The recently observed atomic long-range ordering (LRO) phenomenon in epitaxial alloy semiconductors suggests the possibility to control these atomic arrangements artificially. It is promising in the sense that we can design the energy-band structures of alloy semiconductors and eliminate the effects of alloy scattering in the carrier mobilities. However, it is necessary to understand the mechanism which determines the atomic arrangements of alloy semiconductors grown through the dynamic epitaxial growth processes. In this paper, the dynamic atom-incorporation process in MBE is modeled using a concept of “site-correlated adsorption probabilities” within the framework of the dynamic three-dimensional Ising model.

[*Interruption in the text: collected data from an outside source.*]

/-- The registers of block MMT by offset. -/
def mmtLayout (off : Nat) : Layout :=
  if 0x100 ≤ off ∧ off < 0x100 + 0xC * 256 then
    let i := (off - 0x100) / 0xC
    match (off - 0x100) % 0xC with
    | 0x00 => [(MMT_CFG.CLR i, .k), (MMT_CFG.LIMIT i, .krw), (MMT_CFG.TEST i, .krw), (MMT_CFG.LIM_EN i, .krw), (MMT_CFG.DIR i, .krw), (MMT_CFG.EN i, .krw), (MMT_CFG.SRC i, .krw)]
    | 0x04 => [(MMT_MIN.VALID i, .ro), (MMT_MIN.CLIP i, .ro), (MMT_MIN.VALUE i, .ro)]
    | 0x08 => [(MMT_MAX.VALID i, .ro), (MMT_MAX.CLIP i, .ro), (MMT_MAX.VALUE i, .ro)]
    | _ => []
  else if 0x040 ≤ off ∧ off < 0x040 + 0x4 * 8 then
    (fun i => [(MMT_EVT.EVT i, .w1c)]) ((off - 0x040) / 4)
  else if 0x060 ≤ off ∧ off < 0x060 + 0x4 * 8 then
    (fun i => [(MMT_EN.EN i, .rw)]) ((off - 0x060) / 4)
  else
    []

/-- The registers of block MEM by offset. -/
def memLayout (n : Nat) (off : Nat) : Layout :=
  match off with
  | 0x040 => [(MEM_SCRUB.CE_TH n, .krw), (MEM_SCRUB.EN n, .krw)]
  | 0x044 => [(MEM_SCRUB_POS.POS n, .ro)]
  | 0x048 => [(MEM_PASS.PASS n, .ro)]
  | 0x04C => [(MEM_CNT.UE n, .ro), (MEM_CNT.CE n, .ro)]
  | 0x050 => [(MEM_CE_ADDR.RET n, .ro), (MEM_CE_ADDR.ADDR n, .ro)]
  | 0x054 => [(MEM_UE_ADDR.RET n, .ro), (MEM_UE_ADDR.ADDR n, .ro)]
  | 0x058 => [(MEM_INJ.ARM n, .k), (MEM_INJ.MASK n, .k)]
  | 0x05C => [(MEM_INJ_ADDR.ADDR n, .k)]
  | _ => []

/-- The registers of block TAG by offset. -/
def tagLayout (off : Nat) : Layout :=
  if 0x040 ≤ off ∧ off < 0x040 + 0x4 * 8 then
    (fun i => [(TAG_PAGES.FLAGS i, .ro)]) ((off - 0x040) / 4)
  else
    match off with
    | 0x060 => [(TAG_TOTAL.TOTAL, .ro)]
    | 0x064 => [(TAG_CFG.TH, .krw)]
    | 0x068 => [(TAG_INJ.ARM, .k), (TAG_INJ.PATH_SEL, .k), (TAG_INJ.PATH, .k), (TAG_INJ.PAGE, .k), (TAG_INJ.MASK, .k)]
    | _ => []

/-- The registers of block THM by offset. -/
def thmLayout (off : Nat) : Layout :=
  if 0x048 ≤ off ∧ off < 0x048 + 0x4 * 3 then
    (fun i => [(THM_PEND.PEND i, .ro)]) ((off - 0x048) / 4)
  else if 0x054 ≤ off ∧ off < 0x054 + 0x4 * 3 then
    (fun i => [(THM_SUBST.SUBST i, .ro)]) ((off - 0x054) / 4)
  else if 0x100 ≤ off ∧ off < 0x100 + 0x14 * 88 then
    let i := (off - 0x100) / 0x14
    match (off - 0x100) % 0x14 with
    | 0x00 => [(THS_CFG.EN i, .krw), (THS_CFG.ZONE i, .krw), (THS_CFG.CURVE i, .krw), (THS_CFG.EST i, .krw), (THS_CFG.PARTNER i, .krw), (THS_CFG.EST_OFS i, .krw)]
    | 0x04 => [(THS_TH.TH2 i, .krw), (THS_TH.TH1 i, .krw)]
    | 0x08 => [(THS_SD.LOCK i, .ro), (THS_SD.SD i, .krw)]
    | 0x0C => [(THS_VAL.VALID i, .ro), (THS_VAL.SUBST i, .ro), (THS_VAL.T i, .ro)]
    | 0x10 => [(THS_STAT.SD i, .ro), (THS_STAT.PEND_ACK i, .ro), (THS_STAT.SUBST i, .ro), (THS_STAT.FAIL_CAUSE i, .ro), (THS_STAT.LEVEL i, .ro), (THS_STAT.INTERVAL i, .ro), (THS_STAT.SANE i, .ro)]
    | _ => []
  else if 0x800 ≤ off ∧ off < 0x800 + 0x10 * 16 then
    let i := (off - 0x800) / 0x10
    match (off - 0x800) % 0x10 with
    | 0x00 => [(THZ_TGT.PD i, .krw), (THZ_TGT.CHG i, .krw), (THZ_TGT.PH i, .krw)]
    | 0x04 => [(THZ_PCT.MIN i, .krw), (THZ_PCT.PCT2 i, .krw), (THZ_PCT.PCT1 i, .krw)]
    | 0x08 => [(THZ_STAT.SUBST i, .ro), (THZ_STAT.MINPWR i, .ro), (THZ_STAT.LEVEL i, .ro)]
    | 0x0C => [(THZ_EVT.EN i, .rw), (THZ_EVT.EVT i, .w1c)]
    | _ => []
  else
    match off with
    | 0x040 => [(THM_CTL.TABLE, .krw)]
    | 0x044 => [(THM_ACK.SENSOR, .k)]
    | _ => []

/-- The registers of block INTC by offset. -/
def intcLayout (off : Nat) : Layout :=
  if 0x040 ≤ off ∧ off < 0x040 + 0x4 * 8 then
    (fun i => [(INTC_PEND.PEND i, .ro)]) ((off - 0x040) / 4)
  else if 0x060 ≤ off ∧ off < 0x060 + 0x4 * 8 then
    (fun i => [(INTC_PEND_SET.SET i, .wo)]) ((off - 0x060) / 4)
  else if 0x080 ≤ off ∧ off < 0x080 + 0x4 * 8 then
    (fun i => [(INTC_PEND_CLR.CLR i, .wo)]) ((off - 0x080) / 4)
  else if 0x0A0 ≤ off ∧ off < 0x0A0 + 0x4 * 8 then
    (fun i => [(INTC_ACT.ACT i, .ro)]) ((off - 0x0A0) / 4)
  else if 0x100 ≤ off ∧ off < 0x100 + 0x20 * 4 then
    let i := (off - 0x100) / 0x20
    match (off - 0x100) % 0x20 with
    | 0x00 => [(INTC_T_CLAIM.PRIO i, .ro), (INTC_T_CLAIM.VALID i, .ro), (INTC_T_CLAIM.SRC i, .ro)]
    | 0x04 => [(INTC_T_EOI.SRC i, .wo)]
    | 0x08 => [(INTC_T_CTL.STK_SEL i, .rw), (INTC_T_CTL.THRESH i, .rw)]
    | 0x0C => [(INTC_T_STAT.CANDV i, .ro), (INTC_T_STAT.CAND i, .ro), (INTC_T_STAT.DEPTH i, .ro), (INTC_T_STAT.RUNPRIO i, .ro)]
    | 0x10 => [(INTC_T_STK.VALID i, .ro), (INTC_T_STK.PRIO i, .ro), (INTC_T_STK.SRC i, .ro)]
    | 0x14 => [(INTC_T_CNT.SPURIOUS i, .ro), (INTC_T_CNT.CLAIMS i, .ro)]
    | _ => []
  else if 0x400 ≤ off ∧ off < 0x400 + 0x4 * 256 then
    (fun i => [(INTC_SRC_CFG.NEXT i, .ro), (INTC_SRC_CFG.ACTIVE i, .ro), (INTC_SRC_CFG.PEND i, .ro), (INTC_SRC_CFG.SENSE i, .krw), (INTC_SRC_CFG.TGT i, .rw), (INTC_SRC_CFG.PRIO i, .rw)]) ((off - 0x400) / 4)
  else
    match off with
    | 0x0C0 => [(INTC_CTL.ACT_MAX, .krw)]
    | _ => []

/-- The registers of block WDG by offset. -/
def wdgLayout (off : Nat) : Layout :=
  match off with
  | 0x040 => [(WDG_CFG.CLKSEL, .krw)]
  | 0x044 => [(WDG_WIN.CLOSE, .krw), (WDG_WIN.OPEN, .krw)]
  | 0x048 => [(WDG_SLOT_EN.EN, .krw)]
  | 0x04C => [(WDG_SLOT_MAP0.MAP, .krw)]
  | 0x050 => [(WDG_SLOT_MAP1.MAP, .krw)]
  | 0x054 => [(WDG_SVC.KEY, .wo)]
  | 0x058 => [(WDG_CHECKIN.SLOT, .wo)]
  | 0x05C => [(WDG_STAT.CHECKED, .ro), (WDG_STAT.SERVED, .ro), (WDG_STAT.ARMED, .ro), (WDG_STAT.FAILED, .ro), (WDG_STAT.EW, .ro), (WDG_STAT.CLK_INUSE, .ro), (WDG_STAT.MON_OTHER, .ro), (WDG_STAT.SVC_BY_HW, .ro)]
  | 0x060 => [(WDG_SEQ.SEQ, .ro)]
  | 0x064 => [(WDG_TICK.EW, .ro), (WDG_TICK.TICK, .ro)]
  | 0x068 => [(WDG_CAUSE.MISSING, .w1c), (WDG_CAUSE.DUP, .w1c)]
  | 0x06C => [(WDG_CAUSE_X.FROM_RESET, .w1c), (WDG_CAUSE_X.CLK_STOP, .w1c), (WDG_CAUSE_X.BAD_KEY, .w1c), (WDG_CAUSE_X.LATE, .w1c), (WDG_CAUSE_X.EARLY, .w1c)]
  | 0x070 => [(WDG_RST_CNT.COUNT, .ro)]
  | 0x074 => [(WDG_CNT.KEYS_IGNORED, .ro), (WDG_CNT.STRAY, .ro)]
  | _ => []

The adsorption probabilities are defined, with the local equilibrium approximation, in terms of intralayer interatomic interaction parameters as well as interlayer interatomic interaction parameters. The intralayer (in-plane) interatomic interaction is influenced by surface atomic dimers, which induce the anisotropy in interatomic interaction parameters between the atomic bonds in the dimer-bond direction and the atomic bonds in the normal direction. It has been found that partial LROs such as L1 0 (CuAu-I), L1 1 (CuPt) and E1 1 (chalcopyrite) can be caused by dynamic site-correlated adsorption processes. It is also found that the type of LRO is classified and predictable by the types of interatomic interaction.